That's great! if there is one thing I would recommend, and I have never shipped live plants before, but I would say it would be best to send products out no later than Tuesday, just to ensure they get to the location in time. Sitting in a post office over the weekend, may just kill them off....just a thought  I'm going over to have a look now


----------



## Fishfur (Mar 4, 2012)

I was just reminded, I missed two stores.. PJs, in Square One, and in Sherway Gardens also. I've been into the Sq One store and it's great. Brent is a great guy and they have good quality stuff.. the Sherway store I have not been into for years, but I haven't heard anything bad about it. SQ One is at Burnhamthorpe and Hwy 10, accessible from the 403, and easy to get to. Park outside Walmart, go in and down the moving ramp, to the mall entrance, PJs is just a door or two down from there on the right hand side. Sherway, I'd have to call and find out where they are, been too long since I went there, but the mall is easily accessible from the QE Way or the 427 South, and occupies the land on the corner of the Queensway and West Mall all the way over to the 427 overpass.

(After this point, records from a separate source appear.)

/-- `strayStep` touches at most: alloc. -/
@[simp] theorem strayStep_frame (s : State) :
    (strayStep s).pending = s.pending ∧ (strayStep s).resetLow = s.resetLow ∧ (strayStep s).loader = s.loader ∧
    (strayStep s).sync = s.sync ∧ (strayStep s).line = s.line ∧ (strayStep s).rx = s.rx ∧
    (strayStep s).tx = s.tx ∧ (strayStep s).peers = s.peers ∧ (strayStep s).sources = s.sources ∧
    (strayStep s).sinks = s.sinks ∧ (strayStep s).ports = s.ports ∧ (strayStep s).req = s.req ∧
    (strayStep s).mgmt = s.mgmt := by
  simp [strayStep]

/-- `clearCarrier` touches at most: alloc. -/
@[simp] theorem clearCarrier_frame (s : State) :
    (clearCarrier s).pending = s.pending ∧ (clearCarrier s).resetLow = s.resetLow ∧
    (clearCarrier s).loader = s.loader ∧ (clearCarrier s).sync = s.sync ∧ (clearCarrier s).line = s.line ∧
    (clearCarrier s).rx = s.rx ∧ (clearCarrier s).tx = s.tx ∧ (clearCarrier s).peers = s.peers ∧
    (clearCarrier s).sources = s.sources ∧ (clearCarrier s).sinks = s.sinks ∧ (clearCarrier s).ports = s.ports ∧
    (clearCarrier s).req = s.req ∧ (clearCarrier s).mgmt = s.mgmt := by
  simp [clearCarrier]

/-- `refreshSource` touches at most: tx, sources, req, mgmt. -/
@[simp] theorem refreshSource_frame (n : Nat) (s : State) :
    (refreshSource n s).pending = s.pending ∧ (refreshSource n s).resetLow = s.resetLow ∧
    (refreshSource n s).loader = s.loader ∧ (refreshSource n s).sync = s.sync ∧
    (refreshSource n s).line = s.line ∧ (refreshSource n s).rx = s.rx ∧ (refreshSource n s).peers = s.peers ∧
    (refreshSource n s).alloc = s.alloc ∧ (refreshSource n s).sinks = s.sinks ∧
    (refreshSource n s).ports = s.ports := by
  unfold refreshSource
  repeat' split
  all_goals simp

/-- `upkeepTables` touches at most: tx, sources, req, mgmt, alloc. -/
@[simp] theorem upkeepTables_frame (s : State) :
    (upkeepTables s).pending = s.pending ∧ (upkeepTables s).resetLow = s.resetLow ∧
    (upkeepTables s).loader = s.loader ∧ (upkeepTables s).sync = s.sync ∧ (upkeepTables s).line = s.line ∧
    (upkeepTables s).rx = s.rx ∧ (upkeepTables s).peers = s.peers ∧ (upkeepTables s).sinks = s.sinks ∧
    (upkeepTables s).ports = s.ports := by
  unfold upkeepTables
  dsimp only
  refine forEach_inv (fun t : State =>
        t.pending = s.pending ∧ t.resetLow = s.resetLow ∧ t.loader = s.loader ∧ t.sync = s.sync ∧ t.line = s.line ∧
        t.rx = s.rx ∧ t.peers = s.peers ∧ t.sinks = s.sinks ∧ t.ports = s.ports) _ _ _ ?_ ?_
  · simp only [clearCarrier_frame, strayStep_frame]
    refine foldl_inv (fun t : State =>
        t.pending = s.pending ∧ t.resetLow = s.resetLow ∧ t.loader = s.loader ∧ t.sync = s.sync ∧ t.line = s.line ∧
        t.rx = s.rx ∧ t.peers = s.peers ∧ t.sinks = s.sinks ∧ t.ports = s.ports) _ _ _ (by simp) ?_
    intro t e h
    simp_all
  · intro i t h
    split
    all_goals simp_all

/-- `upkeep` touches at most: tx, sources, req, mgmt, alloc, sinks. -/
@[simp] theorem upkeep_frame (s : State) :
    (upkeep s).pending = s.pending ∧ (upkeep s).resetLow = s.resetLow ∧ (upkeep s).loader = s.loader ∧
    (upkeep s).sync = s.sync ∧ (upkeep s).line = s.line ∧ (upkeep s).rx = s.rx ∧ (upkeep s).peers = s.peers ∧
    (upkeep s).ports = s.ports := by
  unfold upkeep
  repeat' split
  all_goals simp

/-- After the blocks and the report, only relays complete. -/
@[simp] theorem teardown_frame (r : State → State) (s : State) :
    (teardown r s).pending = (r (teardownBlocks s)).pending ∧
    (teardown r s).resetLow = (r (teardownBlocks s)).resetLow ∧
    (teardown r s).loader = (r (teardownBlocks s)).loader ∧ (teardown r s).sync = (r (teardownBlocks s)).sync ∧
    (teardown r s).line = (r (teardownBlocks s)).line ∧ (teardown r s).rx = (r (teardownBlocks s)).rx ∧
    (teardown r s).tx = (r (teardownBlocks s)).tx ∧ (teardown r s).peers = (r (teardownBlocks s)).peers ∧
    (teardown r s).alloc = (r (teardownBlocks s)).alloc ∧
    (teardown r s).sources = (r (teardownBlocks s)).sources ∧
    (teardown r s).sinks = (r (teardownBlocks s)).sinks ∧ (teardown r s).ports = (r (teardownBlocks s)).ports := by
  simp [teardown, abortRelays]

/-- `teardownBlocks` touches at most: sync, rx, peers, alloc, sources, sinks, tx. -/
@[simp] theorem teardownBlocks_frame (s : State) :
    (teardownBlocks s).pending = s.pending ∧ (teardownBlocks s).resetLow = s.resetLow ∧
    (teardownBlocks s).loader = s.loader ∧ (teardownBlocks s).line = s.line ∧
    (teardownBlocks s).ports = s.ports ∧ (teardownBlocks s).req = s.req ∧ (teardownBlocks s).mgmt = s.mgmt := by
  simp [teardownBlocks]

/-- `enterMute` touches at most: sync, alloc, sources, sinks, tx, req, mgmt. -/
@[simp] theorem enterMute_frame (s : State) :
    (enterMute s).pending = s.pending ∧ (enterMute s).resetLow = s.resetLow ∧ (enterMute s).loader = s.loader ∧
    (enterMute s).line = s.line ∧ (enterMute s).rx = s.rx ∧ (enterMute s).peers = s.peers ∧
    (enterMute s).ports = s.ports := by
  simp [enterMute, abortRelays]

/-- `enterLeaving` touches at most: sync, tx, sources, req, mgmt. -/
@[simp] theorem enterLeaving_frame (s : State) :
    (enterLeaving s).pending = s.pending ∧ (enterLeaving s).resetLow = s.resetLow ∧
    (enterLeaving s).loader = s.loader ∧ (enterLeaving s).line = s.line ∧ (enterLeaving s).rx = s.rx ∧
    (enterLeaving s).peers = s.peers ∧ (enterLeaving s).alloc = s.alloc ∧ (enterLeaving s).sinks = s.sinks ∧
    (enterLeaving s).ports = s.ports := by
  simp [enterLeaving]

/-- `peerHeard` touches at most: peers, alloc, sinks, mgmt. -/
@[simp] theorem peerHeard_frame (x : Nat) (sf : Superframe) (b : Bool) (s : State) :
    (peerHeard x sf b s).pending = s.pending ∧ (peerHeard x sf b s).resetLow = s.resetLow ∧
    (peerHeard x sf b s).loader = s.loader ∧ (peerHeard x sf b s).sync = s.sync ∧
    (peerHeard x sf b s).line = s.line ∧ (peerHeard x sf b s).rx = s.rx ∧ (peerHeard x sf b s).tx = s.tx ∧
    (peerHeard x sf b s).sources = s.sources ∧ (peerHeard x sf b s).ports = s.ports ∧
    (peerHeard x sf b s).req = s.req := by
  unfold peerHeard
  dsimp only
  repeat' split
  all_goals simp

/-- `departPeer` touches at most: peers, alloc, sinks, req, mgmt. -/
@[simp] theorem departPeer_frame (x : Nat) (s : State) :
    (departPeer x s).pending = s.pending ∧ (departPeer x s).resetLow = s.resetLow ∧
    (departPeer x s).loader = s.loader ∧ (departPeer x s).sync = s.sync ∧ (departPeer x s).line = s.line ∧
    (departPeer x s).rx = s.rx ∧ (departPeer x s).tx = s.tx ∧ (departPeer x s).sources = s.sources ∧
    (departPeer x s).ports = s.ports := by
  simp [departPeer, loseTarget]

/-- `peerMissed` touches at most: peers, alloc, sinks, req, mgmt. -/
@[simp] theorem peerMissed_frame (x : Nat) (c : MissCause) (s : State) :
    (peerMissed x c s).pending = s.pending ∧ (peerMissed x c s).resetLow = s.resetLow ∧
    (peerMissed x c s).loader = s.loader ∧ (peerMissed x c s).sync = s.sync ∧ (peerMissed x c s).line = s.line ∧
    (peerMissed x c s).rx = s.rx ∧ (peerMissed x c s).tx = s.tx ∧ (peerMissed x c s).sources = s.sources ∧
    (peerMissed x c s).ports = s.ports := by
  unfold peerMissed countDamagedTurn
  dsimp only
  repeat' split
  all_goals simp

/-- `peerLeft` touches at most: peers, alloc, sinks, req, mgmt. -/
@[simp] theorem peerLeft_frame (x : Nat) (s : State) :
    (peerLeft x s).pending = s.pending ∧ (peerLeft x s).resetLow = s.resetLow ∧
    (peerLeft x s).loader = s.loader ∧ (peerLeft x s).sync = s.sync ∧ (peerLeft x s).line = s.line ∧
    (peerLeft x s).rx = s.rx ∧ (peerLeft x s).tx = s.tx ∧ (peerLeft x s).sources = s.sources ∧
    (peerLeft x s).ports = s.ports := by
  simp [peerLeft, loseTarget]

/-- `clearCounters` touches at most: sync, rx, tx, peers, alloc, sources, sinks, ports, req. -/
@[simp] theorem clearCounters_frame (s : State) :
    (clearCounters s).pending = s.pending ∧ (clearCounters s).resetLow = s.resetLow ∧
    (clearCounters s).loader = s.loader ∧ (clearCounters s).line = s.line ∧ (clearCounters s).mgmt = s.mgmt := by
  simp [clearCounters]

/-- `enterLockedNow` touches at most: sync, tx, sources, req, mgmt. -/
@[simp] theorem enterLockedNow_frame (s : State) :
    (enterLockedNow s).pending = s.pending ∧ (enterLockedNow s).resetLow = s.resetLow ∧
    (enterLockedNow s).loader = s.loader ∧ (enterLockedNow s).line = s.line ∧ (enterLockedNow s).rx = s.rx ∧
    (enterLockedNow s).peers = s.peers ∧ (enterLockedNow s).alloc = s.alloc ∧
    (enterLockedNow s).sinks = s.sinks ∧ (enterLockedNow s).ports = s.ports := by
  simp [enterLockedNow]

/-- `lockFromLearn` touches at most: sync, tx, sources, req, mgmt. -/
@[simp] theorem lockFromLearn_frame (s : State) :
    (lockFromLearn s).pending = s.pending ∧ (lockFromLearn s).resetLow = s.resetLow ∧
    (lockFromLearn s).loader = s.loader ∧ (lockFromLearn s).line = s.line ∧ (lockFromLearn s).rx = s.rx ∧
    (lockFromLearn s).peers = s.peers ∧ (lockFromLearn s).alloc = s.alloc ∧ (lockFromLearn s).sinks = s.sinks ∧
    (lockFromLearn s).ports = s.ports := by
  simp [lockFromLearn]

/-- `enterFounding` touches at most: sync, mgmt. -/
@[simp] theorem enterFounding_frame (s : State) :
    (enterFounding s).pending = s.pending ∧ (enterFounding s).resetLow = s.resetLow ∧
    (enterFounding s).loader = s.loader ∧ (enterFounding s).line = s.line ∧ (enterFounding s).rx = s.rx ∧
    (enterFounding s).tx = s.tx ∧ (enterFounding s).peers = s.peers ∧ (enterFounding s).alloc = s.alloc ∧
    (enterFounding s).sources = s.sources ∧ (enterFounding s).sinks = s.sinks ∧
    (enterFounding s).ports = s.ports ∧ (enterFounding s).req = s.req := by
  simp [enterFounding]

/-- `syncAtFrameStart` touches at most: sync, tx, sources, req, mgmt. -/
@[simp] theorem syncAtFrameStart_frame (s : State) :
    (syncAtFrameStart s).pending = s.pending ∧ (syncAtFrameStart s).resetLow = s.resetLow ∧
    (syncAtFrameStart s).loader = s.loader ∧ (syncAtFrameStart s).line = s.line ∧
    (syncAtFrameStart s).rx = s.rx ∧ (syncAtFrameStart s).peers = s.peers ∧
    (syncAtFrameStart s).alloc = s.alloc ∧ (syncAtFrameStart s).sinks = s.sinks ∧
    (syncAtFrameStart s).ports = s.ports := by
  unfold syncAtFrameStart
  repeat' split
  all_goals simp

/-- `syncAtBoundary` touches at most: sync, tx, sources, req, mgmt. -/
@[simp] theorem syncAtBoundary_frame (s : State) :
    (syncAtBoundary s).pending = s.pending ∧ (syncAtBoundary s).resetLow = s.resetLow ∧
    (syncAtBoundary s).loader = s.loader ∧ (syncAtBoundary s).line = s.line ∧ (syncAtBoundary s).rx = s.rx ∧
    (syncAtBoundary s).peers = s.peers ∧ (syncAtBoundary s).alloc = s.alloc ∧
    (syncAtBoundary s).sinks = s.sinks ∧ (syncAtBoundary s).ports = s.ports := by
  unfold syncAtBoundary
  repeat' split
  all_goals simp

/-- `frameSync` touches at most: sync, line, tx, sources, req, mgmt. -/
@[simp] theorem frameSync_frame (s : State) :
    (frameSync s).pending = s.pending ∧ (frameSync s).resetLow = s.resetLow ∧ (frameSync s).loader = s.loader ∧
    (frameSync s).rx = s.rx ∧ (frameSync s).peers = s.peers ∧ (frameSync s).alloc = s.alloc ∧
    (frameSync s).sinks = s.sinks ∧ (frameSync s).ports = s.ports := by
  unfold frameSync
  repeat' split
  all_goals simp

And there are other PJ's as well.. another one out near Winston Churchill and the 403, one in Pickering, etc. Easy to look up.


----------



## danonano (Nov 10, 2011)

*Big Al's in Barrie*

Big Al's in Barrie would be your closest and most convenient. It is very close to the Mapleview exit off the 400. I was there fairly recently and it is a new and clean store. Nice livestock. I think the plants were pretty good too.

good luck
Dan


----------